当時、僕らはまだ20歳とかだったので、けん玉が上手な若いお兄ちゃんたちが教えに来てくれたらみんなけん玉やるんじゃないかと考えてました。これがきっかけで、僕は今けん玉で生活をしてます。
――実際に活動を始めてからの反響は?
イージー:
最初の1、2年間は児童館や小学校などの教育機関でけん玉を教えてました。その後、商業施設のステージとか企業のパーティーにお声がけいただくようになって、最近ではJapan Expoのような日本文化を伝える機会もいただくようになりました。
その間に海外でけん玉が爆発的に流行ってプレイヤーもすごい増えてきたこともあって、「昔の遊び」というイメージがちょっとずつ変わってきたと思います。かっこいいプレイヤーも多くなってきました。
――HINAさんのような女性プレイヤーも増えてるのでは?
イージー:
そうですね。ちょっと前までのメインターゲットは小学生以下か昔から慣れ親しんでいるご高齢者の方が多かったですね。大会も公民館などの小規模なものでしたが、最近では女性プレイヤーも増えてきて、20~30代くらいの人も徐々に増えてきた印象です。
以前は小学生でけん玉を始めても中高生になったらやめてしまう人が多かったんですけど、やめないで続ける子たちも増えてきたって感じですね。
――HINAさんのけん玉との出会いは?
HINA:
けん玉は4年前くらいから持ってたんですが、やってなくて……。2019年11月頃にイージーさんと出会って教えていただいて、改めて楽しいなと実感してそこから始めました!
実際に教えていただくのは、全然違いますね。1人だと悪戦苦闘するシーンでも、コーチしていただくとわかりやすいというか。
教えていただく前から、MELLOW MELLOWのライブで技をやってみたりしたんですけど、成功したことは1回もなかったです(笑)。大皿も乗らないくらいのレベル。
イージー:
2020年1月のライブでけん玉技を披露したいという話が出たみたいで、どうしても成功しないから教えてくれと言われて。それで当時の実力を見せてもらったら大皿すらできない……。でも、パフォーマンスはやりたい! と言われてどうしようかと思いました(笑)。
度胸をつけるために渋谷の交差点でも練習
――イージーさんに教わってみて、上達しやすさは感じましたか。
HINA:
はい! 全然違いました。
1人で黙々とわからないまま練習しているのと違って、的確なアドバイスがあると上達してるなっていう実感を持てました。
――教える側としていかがでしたか?
イージー:
けん玉はセンスよりも練習量が大事だと考えています。ですので、体の使い方が上手い人は、やったらやっただけ上手くなるんです。
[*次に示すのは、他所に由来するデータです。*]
-- ==== Sys2Proof/Machine/Fetch.lean ====
section
/-! DEFINITION. What selects the next operation (30_encoding.md R61, R62; 45_control_operations.md R128), and the
placing of a table word as the next one. -/

namespace Sys2Proof.Machine

/-- The operation the codes select: with CMD = 00 the sequencer step of PHASE while ST = RUN, else the host
command of CMD (R61, R62, R128). -/
def selectOp (cmd : BitVec 2) (len : Nat) (s : State) : Instr :=
  if cmd = 0#2 ∧ s.st = .run then decodePhase s.phase.code else decodeCmd cmd len

/-- What one entry of the outside's inputs asks of the machine. -/
inductive Request where
  /-- run this operation -/
  | op (i : Instr)
  /-- write SRC -/
  | write (addr : BitVec 13) (b : Byte)
  /-- take a new sink -/
  | sink (fails : List Nat)
  /-- a test bench's bytes that are no operand word -/
  | bad (e : DecodeError)
  deriving DecidableEq, Repr

/-- The next request; with no entry left CMD = 00 (R61; log 1). -/
def nextRequest (s : State) : Request :=
  match s.inputs with
  | [] => .op (selectOp 0#2 0 s)
  | .command cmd len :: _ => .op (selectOp cmd len s)
  | .srcWrite addr b :: _ => .write addr b
  | .prepareSink fails :: _ => .sink fails
  | .unit u word :: _ =>
    match decodeWired u word with
    | .ok i => .op i
    | .error e => .bad e

/-- The state with the entry just taken removed. -/
def consumeInput (s : State) : State := { s with inputs := s.inputs.tail }

/-- The state with a new sink (R157 step 4; log 24). -/
def withSink (fails : List Nat) (s : State) : State := { s with sinkFails := fails }

/-- Place bytes of a space so that the next step reads exactly them: a unit's operand word on its wires, a command
word on CMD with its LEN, a PHASE code in PHASE with ST = RUN and CMD = 00 (log 2). -/
def placeWord (sp : Space) (bs : List Byte) (s : State) : State :=
  match sp, bs with
  | .wired u, bs => { s with inputs := .unit u bs :: s.inputs }
  | .cmd, c :: len => { s with inputs := .command (c.setWidth 2) (natOfBytes len) :: s.inputs }
  | .phase, p :: _ =>
    { s with st := .run, phase := Phase.ofCode (p.setWidth 2), inputs := .command 0#2 0 :: s.inputs }
  | .cmd, [] => { s with inputs := .unit .flip [] :: s.inputs }
  | .phase, [] => { s with inputs := .unit .flip [] :: s.inputs }

/-- Place a table word; one that no space takes goes on FLIP's wires, where the step refuses it. -/
def placeTableWord (nbits w : Nat) (s : State) : State :=
  match tableSpace nbits w with
  | some sp => placeWord sp (tableBytes nbits w) s
  | none => placeWord (.wired .flip) (tableBytes nbits w) s

end Sys2Proof.Machine
end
その分、予習復習をちゃんとやってるか? 毎日練習してるか? が教える側としてすぐにわかっちゃうんですよ。
――ということは、サボらず毎日やってたんですね。
HINA:
そうですね、どこへ行くにも毎日持ち歩いてました。
私は本番に弱いことで知られてて、度胸を付けるために渋谷のスクランブル交差点で練習したこともあります(笑)。
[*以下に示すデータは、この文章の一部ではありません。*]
-- ==== Sys2Proof/Machine/ClosedForm.lean ====
section
/-! DEFINITION. The output as a function of SRC, without a machine: the closed forms of 43_row_assembler.md R103 and
44_bitmap_emitter.md R118, and the pseudo-operations ROW and FILE (30_encoding.md R67). -/

namespace Sys2Proof.Machine

/-- The pixel-data byte at index p: PACK of the strip's two bytes, k = p >> 7, ax = (p >> 2) & 31, i = p & 3
(R103). -/
def pixDataByte (src : Memory) (p : Nat) : Result Byte :=
  andThen (flipRow (BitVec.ofNat 8 (p >>> 7))) fun y =>
  andThen (fetchAttr src y (BitVec.ofNat 5 (p >>> 2))) fun a =>
  andThen (fetchPix src y (BitVec.ofNat 5 (p >>> 2))) fun b =>
    .next (pixelByte a b (BitVec.ofNat 2 p))

/-- OUT[n] of a completed run (R118). -/
def fileByte (src : Memory) (n : Nat) : Result Byte :=
  if n < Config.hdrLen then romRead hdrRom n
  else if n < Config.pixOffset then romRead palRom (n - Config.hdrLen)
  else pixDataByte src (n - Config.pixOffset)

/-- The palette index of the pixel at screen column x, screen row y (R103). -/
def pixelIndex (src : Memory) (x y : BitVec 8) : Result Nib :=
  andThen (fetchAttr src y (x.extractLsb' 3 5)) fun a =>
  andThen (fetchPix src y (x.extractLsb' 3 5)) fun b =>
    .next (sel (b.getLsbD (7 - x.toNat % 8)) (inkIndex a) (paperIndex a))

/-- Put lists of bytes one after another, stopping at the first that stops. -/
def joinAll : List (Result (List Byte)) → Result (List Byte)
  | [] => .next []
  | x :: xs => andThen x fun l => andThen (joinAll xs) fun ls => .next (l ++ ls)

/-- STRIP of the strip at screen row y, column ax (R67, R93). -/
def stripAt (src : Memory) (y : BitVec 8) (ax : BitVec 5) : Result (List Byte) :=
  andThen (fetchAttr src y ax) fun a => andThen (fetchPix src y ax) fun b => .next (strip b a)

/-- ROW k: the 32 strips of screen row 191 - k (R67, R103). -/
def rowBytes (src : Memory) (k : Nat) : Result (List Byte) :=
  andThen (flipRow (BitVec.ofNat 8 k)) fun y =>
    joinAll ((List.range Config.cols).map fun ax => stripAt src y (BitVec.ofNat 5 ax))

/-- FILE: HDR_ROM, then PAL_ROM, then ROW k for k = 0 to 191 (R67, R118). -/
def fileBytes (src : Memory) : Result (List Byte) :=
  andThen (joinAll ((List.range Config.rows).map (rowBytes src))) fun rows => .next (hdrRom ++ palRom ++ rows)

end Sys2Proof.Machine
end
――本番に弱いということは、昨年の紅白歌合戦でやったけん玉パフォーマンスはかなり緊張したんじゃないですか?
HINA:
ある意味、リハーサルが緊張して、本番は「やってやろう!」という感じで楽しかったです。ですが、プレッシャーはすごかったです。でも乗り越えられたら、また違った未来が見えるんじゃないかと思ってがんばりました。
――生誕祭でのパフォーマンスはいかがでしたか?
HINA:
当日のリハーサルでは緊張からか全然できなかったんですが、本番では成功したこともあって楽しかったです!
ファンの方の声援にも応えたい気持ちがありましたし、今までやってきたことを全部出し切ろうという気持ちで挑みました。
――eスポーツの世界では、ゲーミングハウスで共同生活をして活動しているチームもありますが、けん玉はどうですか?
イージー:
けん玉はチームで戦うスタイルの大会はあまりないので、そういう文化はないですね。けん玉道場みたいな場所で、一緒にやったりはします。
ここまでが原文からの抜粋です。